As an emerging area of social epidemiology, the role of friendship networks in weight-related behaviors and outcomes has other key inconsistencies and gaps [10, 11, 5558], some of which we have also attempted to address in our design. Most of the existing data are cross-sectional [14, 59, 60], and those that have included longitudinal measures have included limited time points and relatively small sample sizes [11, 56, 61, 62]. Because of the methodological limitations in previous studies, the mechanisms by which friends impact eating and PA behaviors and weight outcomes are not clear [21, 23, 24]. The current study purposefully triangulates quantitative data; each method will provide information on behavior and friends, allowing for corroboration of findings from the complementary data collection efforts [24]. The rich dataset will include multiple layers, including individual and interpersonal behaviors/outcomes and environmental factors; the mEMAs provide a means to better integrate the diverse sets of behavioral and attitudinal data through systematic temporal and proximity tracking of participants.

Overall, our pilot data confirm indicated acceptability and feasibility of the SPARC study protocols. We found that recruitment was most effective and efficient when paired with an existing floor meeting. Community Mentors’ (residence assistants’) excitement and engagement with the study was related to higher participation rates on respective floors. With competing interests and staffing constraints, our longitudinal enrollment was less than anticipated. For example, all freshmen were invited to participate in a university-wide app study on health behaviors at approximately the same time that our study started. As such potential participants were confused about the differences between the studies and to which study they would like to enroll. While the total sample size was within our target, we had to enroll students from additional campuses. Our average floor saturation was approximately 40 %, which means we will rely primarily on ego-centric analyses, with the more sophisticated SAOM analysis reserved for floors with more complete saturation. An advantage of the ego-centric approach in the current study is that we have data from those friends who participated in the study; such self-reported data are less likely to exhibit projection bias than the simpler method of gathering proxy reports of friends by respondents.

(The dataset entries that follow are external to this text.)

-- ==== Sys2Proof/Laws/Record.lean ====
section
/-! SUPPORT. Everything a pixel step, a pixel loop, a record step and the sequencer can do, said once, so that claims about
them are case analyses. -/

namespace Sys2Proof.Machine

/-- A store at the current pixel writes one FB word and `x[R]` (42_scanline_reconstructor.md R163). -/
theorem storePixel_go {r : Pixel} {s t : State} (h : storePixel r s = .go t) :
    fits s.params.fbCapacity (lin s s.px.toNat s.py.toNat + 1) = true ∧
    t = { s with
      latches := { s.latches with r := r }, fb := memWrite (lin s s.px.toNat s.py.toNat) r s.fb } := by
  unfold storePixel at h
  split at h
  · cases h
  · rename_i u hu
    cases h
    exact storeFb_eq_ok.1 hu

theorem storePixel_ne_ended {r : Pixel} {s t : State} : storePixel r s ≠ .ended t := by
  unfold storePixel
  split <;> simp

/-- U.PALETTE that goes on has loaded `x[V]` with an entry below PAL_LEN (41_bit_depth_unpacker.md R144). -/
theorem lookupPixel_go {s t : State} {x : Nat} (h : lookupPixel s x = .go t) :
    ∃ (i : Byte) (e : PalEntry), extractSample s (s.cur + 1) s.depth.toNat x = .ok i ∧ i.toNat < s.palLen.toNat ∧
      memRead s.pal i.toNat = some e ∧ t = loadV (palettePixel e) s := by
  unfold lookupPixel at h
  split at h
  · cases h
  · rename_i i hi
    split at h
    · cases h
    · split at h
      · cases h
      · rename_i e he
        cases h
        exact ⟨i, e, hi, by omega, readPal_eq_ok.1 he, rfl⟩

/-- U.PALETTE that faults has found an index not below PAL_LEN (60_exceptions.md R251). -/
theorem lookupPixel_ended {s t : State} {x : Nat} (h : lookupPixel s x = .ended t) :
    ∃ i : Byte, extractSample s (s.cur + 1) s.depth.toNat x = .ok i ∧ s.palLen.toNat ≤ i.toNat ∧
      t = takeFault .decode .palidx (i.setWidth 32) { s with px := BitVec.ofNat 32 x } := by
  unfold lookupPixel at h
  split at h
  · cases h
  · rename_i i hi
    split at h
    · cases h
      exact ⟨i, hi, ‹_›, rfl⟩
    · split at h <;> cases h

/-- A pixel step that goes on writes the latches and one FB word, at the current pixel. -/
theorem pixelStep_go {f : Filter} {s t : State} (h : pixelStep f s = .go t) :
    fits s.params.fbCapacity (lin s s.px.toNat s.py.toNat + 1) = true ∧
    ∃ r, t = { s with latches := t.latches, fb := memWrite (lin s s.px.toNat s.py.toNat) r s.fb } := by
  unfold pixelStep at h
  split at h
  · obtain ⟨u, hu, ht⟩ := flowThen_eq_go.1 h
    obtain ⟨i, e, -, -, -, rfl⟩ := lookupPixel_go hu
    obtain ⟨h1, rfl⟩ := storePixel_go ht
    exact ⟨h1, _, rfl⟩
  · unfold filteredPixel at h
    split at h
    · cases h
    · obtain ⟨h1, rfl⟩ := storePixel_go h
      exact ⟨h1, _, rfl⟩

/-- A pixel step that ends the command has taken `E_PALIDX`, on an indexed image. -/
theorem pixelStep_ended {f : Filter} {s t : State} (h : pixelStep f s = .ended t) :
    ctIndexed s.ctype = true ∧ ∃ i : Byte, extractSample s (s.cur + 1) s.depth.toNat s.px.toNat = .ok i ∧
      s.palLen.toNat ≤ i.toNat ∧ t = takeFault .decode .palidx (i.setWidth 32) s := by
  unfold pixelStep at h
  split at h
  · refine ⟨‹_›, ?_⟩
    rcases flowThen_eq_ended.1 h with h | ⟨u, -, hu⟩
    · obtain ⟨i, hi, hp, rfl⟩ := lookupPixel_ended h
      refine ⟨i, hi, hp, ?_⟩
      rw [BitVec.ofNat_toNat, BitVec.setWidth_eq]
    · exact absurd hu storePixel_ne_ended
  · unfold filteredPixel at h
    split at h
    · cases h
    · exact absurd h storePixel_ne_ended

/-- A pixel loop that goes on writes only the latches, PX, and FB words of pixels `x .. x + n - 1` of its row. -/
theorem pixelLoop_go {f : Filter} {n x : Nat} {s t : State} (h : pixelLoop f n x s = .go t) (hx : x + n ≤ 2 ^ 32) :
    t = { s with latches := t.latches, px := t.px, fb := t.fb } ∧
    (∀ a, (∀ y, x ≤ y → y < x + n → a ≠ lin s y s.py.toNat) → memRead t.fb a = memRead s.fb a) ∧
    (∀ a, (memRead s.fb a).isSome → (memRead t.fb a).isSome) ∧
    (memWf s.fb = true → memWf t.fb = true) := by
  induction n generalizing x s with
  | zero =>
    cases h
    exact ⟨rfl, fun _ _ => rfl, fun _ => id, id⟩
  | succ n ih =>
    obtain ⟨u, hu, ht⟩ := flowThen_eq_go.1 h
    obtain ⟨-, r, hr⟩ := pixelStep_go hu
    obtain ⟨h1, h2, h3, h4⟩ := ih ht (by omega)
    have hpx : (BitVec.ofNat 32 x).toNat = x := by
      rw [BitVec.toNat_ofNat, Nat.mod_eq_of_lt (by omega)]
    dsimp only at hr
    rw [hpx] at hr
    have hlin : ∀ y z, lin u y z = lin s y z := fun y z => by rw [hr]; rfl
    have hlin' : lin { s with px := BitVec.ofNat 32 x } x s.py.toNat = lin s x s.py.toNat := rfl
    have hpy : u.py = s.py := by rw [hr]
    have hfb : u.fb = memWrite (lin s x s.py.toNat) r s.fb := by rw [hr]; rfl
    refine ⟨?_, fun a ha => ?_, fun a ha => ?_, fun hw => ?_⟩
    · rw [h1, hr]
    · rw [h2 a (fun y hy hy' => by rw [hlin, hpy]; exact ha y (by omega) (by omega)), hfb,
        memRead_memWrite_other _ _ (ha x (by omega) (by omega))]
    · refine h3 a ?_
      rw [hfb, memRead_memWrite]
      split
      · rfl
      · exact ha
    · exact h4 (by rw [hfb]; exact memWf_memWrite _ _ hw)

/-- A pixel loop that ends the command has taken `E_PALIDX` in a state that differs from its first one in the latches, PX and
FB only, as a loop that goes on would leave it. -/
theorem pixelLoop_ended {f : Filter} {n x : Nat} {s t : State} (h : pixelLoop f n x s = .ended t) (hx : x + n ≤ 2 ^ 32) :
    ctIndexed s.ctype = true ∧ ∃ (u : State) (i : Byte),
      u = { s with latches := u.latches, px := u.px, fb := u.fb } ∧
      t = takeFault .decode .palidx (i.setWidth 32) u ∧
      (∀ a, (∀ y, x ≤ y → y < x + n → a ≠ lin s y s.py.toNat) → memRead u.fb a = memRead s.fb a) ∧
      (memWf s.fb = true → memWf u.fb = true) := by
  induction n generalizing x s with
  | zero => cases h
  | succ n ih =>
    rcases flowThen_eq_ended.1 h with h | ⟨u, hu, ht⟩
    · obtain ⟨h1, i, -, -, rfl⟩ := pixelStep_ended h
      exact ⟨h1, _, i, rfl, rfl, fun _ _ => rfl, id⟩
    · obtain ⟨-, r, hr⟩ := pixelStep_go hu
      obtain ⟨h1, v, i, hv, ht, h2, h3⟩ := ih ht (by omega)
      have hpx : (BitVec.ofNat 32 x).toNat = x := by
        rw [BitVec.toNat_ofNat, Nat.mod_eq_of_lt (by omega)]
      dsimp only at hr
      rw [hpx] at hr
      have hlin : ∀ y z, lin u y z = lin s y z := fun y z => by rw [hr]; rfl
      have hpy : u.py = s.py := by rw [hr]
      have hfb : u.fb = memWrite (lin s x s.py.toNat) r s.fb := by rw [hr]; rfl
      refine ⟨by rw [hr] at h1; exact h1, v, i, by rw [hv, hr], ht, fun a ha => ?_, fun hw => h3 ?_⟩
      · rw [h2 a (fun y hy hy' => by rw [hlin, hpy]; exact ha y (by omega) (by omega)), hfb,
          memRead_memWrite_other _ _ (ha x (by omega) (by omega))]
      · rw [hfb]; exact memWf_memWrite _ _ hw

/-- The state in which a record step's pixel loop starts (42_scanline_reconstructor.md R160). -/
theorem recordStep_next {f : Filter} {s t : State} (h : recordStep f s = .next t) :
    recordReady s = true ∧
    ((s.inLen < s.cur + 1 + rowBytes s ∧
        t = takeFault .decode .trunc 0 { s with px := 0, ft := filterCode f }) ∨
     (s.cur + 1 + rowBytes s ≤ s.inLen ∧
        ∃ u, pixelLoop f s.pw.toNat 0 (recordWarning { s with px := 0, ft := filterCode f }) = .go u ∧
          t = endRecord (rowBytes s) u) ∨
     (s.cur + 1 + rowBytes s ≤ s.inLen ∧
        pixelLoop f s.pw.toNat 0 (recordWarning { s with px := 0, ft := filterCode f }) = .ended t)) := by
  unfold recordStep at h
  split at h
  · refine ⟨‹_›, ?_⟩
    dsimp only at h
    have hr : rowBytes { s with px := 0, ft := filterCode f } = rowBytes s := rfl
    rw [hr] at h
    split at h
    · cases h
      exact .inl ⟨‹_›, rfl⟩
    · cases hl : pixelLoop f s.pw.toNat 0 (recordWarning { s with px := 0, ft := filterCode f }) with
      | go u => rw [hl] at h; cases h; exact .inr (.inl ⟨by omega, u, rfl, rfl⟩)
      | ended u => rw [hl] at h; cases h; exact .inr (.inr ⟨by omega, rfl⟩)
      | stuck e => rw [hl] at h; cases h
  · cases h

/-- Where the sequencer enters: DONE, or row 0 of the first pass of the list that is not empty (43_interlace_sequencer.md
R205, R207). -/
theorem enterPass_cases (s : State) (ks : List Nat) :
    (∃ (q : BitVec 3) (m n : BitVec 32), enterPass s ks = finish { s with pass := q, pw := m, ph := n }) ∨
    ∃ k ∈ ks, enterPass s ks = { setDims k { s with pass := BitVec.ofNat 3 k } with py := 0 } ∧
      (enterPass s ks).pw ≠ 0 ∧ (enterPass s ks).ph ≠ 0 := by
  induction ks generalizing s with
  | nil => exact .inl ⟨s.pass, s.pw, s.ph, rfl⟩
  | cons k ks ih =>
    unfold enterPass
    dsimp only
    split
    · rcases ih (setDims k { s with pass := BitVec.ofNat 3 k }) with ⟨q, m, n, h⟩ | ⟨j, hj, h, h1, h2⟩
      · exact .inl ⟨q, m, n, h⟩
      · exact .inr ⟨j, List.mem_cons_of_mem _ hj, h, h1, h2⟩
    · rename_i h
      rw [not_or] at h
      exact .inr ⟨k, List.mem_cons_self, rfl, h.1, h.2⟩

end Sys2Proof.Machine
end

To our knowledge, no studies have used EMAs or mEMAs to assess friendship networks and health behaviors and outcomes [63]. Using mobile-based technology to collect EMA data is also innovative and will likely result in higher participation rates than other EMA paper-and-pencil approaches, especially among a population that has the highest use of smart phones [64]. Information gleaned from working with college students will help in designing feasible and acceptable EMA observational and intervention studies for other populations. Our pilot data suggests that mEMA was relatively acceptable among participants. The technology worked well and we collected all of the behaviors, social context, and geographic data that we anticipated we would. However, in the longitudinal study, we have experienced some challenges with the mEMA. In particular, Apple released a new operating system between waves one and two of the mEMA. For students who updated their operating system to iOS9, the app would crash when opened. Unfortunately, over 80 % of our participants had an iOS phone, but we did not know which participants updated their operating system. As such, we offered a $5 bonus for downloading a new version of the app that would not crash.

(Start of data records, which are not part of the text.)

-- ==== Sys2Proof/Tests/Slice0.lean ====
section
/-! SUPPORT. The model's own tests: well-formedness, the encodings written out bit by bit, and single steps whose expected
results stand in spec/ (95_test_vectors.md unless another file is named). -/

namespace Sys2Proof.Tests

open Sys2Proof.Machine

/-! ## Well-formedness: one ill-formed term for each check -/

theorem test_wf_refuses_depth_3 : Instr.wf (.uExtract 0 3 0) = false := by decide
theorem test_wf_refuses_depth_16 : Instr.wf (.uExtract 0 16 0) = false := by decide
theorem test_wf_accepts_depth_8 : Instr.wf (.uExtract 0 8 0) = true := by decide
theorem test_wf_refuses_compose_column : Instr.wf (.uCompose (2 ^ 32)) = false := by decide
theorem test_wf_refuses_palette_column : Instr.wf (.uPalette (2 ^ 32)) = false := by decide
theorem test_wf_refuses_dims_pass_8 : Instr.wf (.sDims 8) = false := by decide
theorem test_wf_accepts_dims_pass_7 : Instr.wf (.sDims 7) = true := by decide
theorem test_wf_refuses_xform_pass_8 : Instr.wf (.sXform 8 0 0) = false := by decide
theorem test_wf_refuses_xform_x : Instr.wf (.sXform 7 (2 ^ 32) 0) = false := by decide
theorem test_wf_refuses_xform_y : Instr.wf (.sXform 7 0 (2 ^ 32)) = false := by decide

/-! ## Decoding: words written out from 30_encoding.md R92, R105, R106 -/

theorem test_decode_f_none : decode (.record 0b00000000) = .ok .fNone := rfl
theorem test_decode_f_sub : decode (.record 0b00000001) = .ok .fSub := rfl
theorem test_decode_f_up : decode (.record 0b00000010) = .ok .fUp := rfl
theorem test_decode_f_avg : decode (.record 0b00000011) = .ok .fAvg := rfl
theorem test_decode_f_paeth : decode (.record 0b00000100) = .ok .fPaeth := rfl
theorem test_decode_refuses_filter_5 : decode (.record 0b00000101) = .error (.illegalFilterType 5) := rfl
theorem test_decode_refuses_filter_ff : decode (.record 0b11111111) = .error (.illegalFilterType 0xFF) := rfl
theorem test_decode_c_decode : decode (.ctrl 0b00000001) = .ok .cDecode := rfl
theorem test_decode_c_encsub : decode (.ctrl 0b00000010) = .ok .cEncsub := rfl
theorem test_decode_c_clear : decode (.ctrl 0b00000011) = .ok .cClear := rfl
theorem test_decode_refuses_command_0 : decode (.ctrl 0b00000000) = .error (.reservedCommand 0) := rfl
theorem test_decode_refuses_command_4 : decode (.ctrl 0b00000100) = .error (.reservedCommand 4) := rfl
theorem test_decode_p_add (a b c : Pixel) : decode (.pau 0b00 a b c) = .ok (.pAdd a b) := rfl
theorem test_decode_p_sub (a b c : Pixel) : decode (.pau 0b01 a b c) = .ok (.pSub a b) := rfl
theorem test_decode_p_avg (a b c : Pixel) : decode (.pau 0b10 a b c) = .ok (.pAvg a b) := rfl
theorem test_decode_p_paeth (a b c : Pixel) : decode (.pau 0b11 a b c) = .ok (.pPaeth a b c) := rfl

Given the challenge of unhealthy eating habits and PA behaviors and rates of obesity among college freshmen, innovative research will help scientists better understand the contributory factors. Relatively few studies have examined the role of social factors on these problems, and here we have provided an example of the types of technology-driven tools that can open this as a valid and reliable field of enquiry. Despite encountered challenges, given the longitudinal nature and intensive data collected, we will still be able to answer the study’s primary research questions: to describe the mechanism(s) by which friends’ and freshmen’s eating/PA behaviors and weight are related and to examine contextual factors related to behaviors among friends over time. The information gleaned from this study will be used to test and develop obesity prevention interventions among friends and social networks.

References

  1. Racette SB, Deusinger SS, Strube MJ, Highstein GR, Deusinger RH. Changes in weight and health behaviors from freshman through senior year of college. J Nutr Educ Behav. 2008;40(1):39–42.

    Article  PubMed  Google Scholar 

  2. Vella-Zarb RA, Elgar FJ. The ‘freshman 5’: a meta-analysis of weight gain in the freshman year of college. J Am Coll Health. 2009;58(2):161–6.

    Article  PubMed  Google Scholar 

  3. Doerksen SE, Umstattd MR, McAuley E. Social cognitive determinants of moderate and vigorous physical activity in college freshmen. J Appl Soc Psychol. 2009;39(5):1201–13.

    Article  Google Scholar 

  4. McArthur LH, Raedeke TD. Race and sex differences in college student physical activity correlates. Am J Health Behav. 2009;33(1):80–90.

    Article  PubMed  Google Scholar 

  5. Larson N, Neumark-Sztainer D, Laska MN, Story M. Young adults and eating away from home: associations with dietary intake patterns and weight status differ by choice of restaurant. J Am Diet Assoc. 2011;111(11):1696–703.

    Article  PubMed  PubMed Central  Google Scholar 

  6. Laska MN, Pasch KE, Lust K, Story M, Ehlinger E. Latent class analysis of lifestyle characteristics and health risk behaviors among college youth. Prev Sci. 2009;10(4):376–86.

    Article  PubMed  PubMed Central  Google Scholar 

  7. Nelson MC, Story M, Larson NI, Neumark‐Sztainer D, Lytle LA. Emerging adulthood and college‐aged youth: an overlooked age for weight‐related behavior change. Obes. 2012;16(10):2205–11.

    Article  Google Scholar 

  8. Nelson MC, Kocos R, Lytle LA, Perry CL. Understanding the perceived determinants of weight-related behaviors in late adolescence: a qualitative analysis among college youth. J Nutr Educ Behav. 2009;41(4):287–92.

    Article  PubMed  Google Scholar 

  9. Bruening M, MacLehose R, Eisenberg ME, Nanney MS, Story M, Neumark-Sztainer D. Associations between sugar-sweetened beverage consumption and fast-food restaurant frequency among adolescents and their friends. J Nutr Educ Behav. 2014;46(4):277–85.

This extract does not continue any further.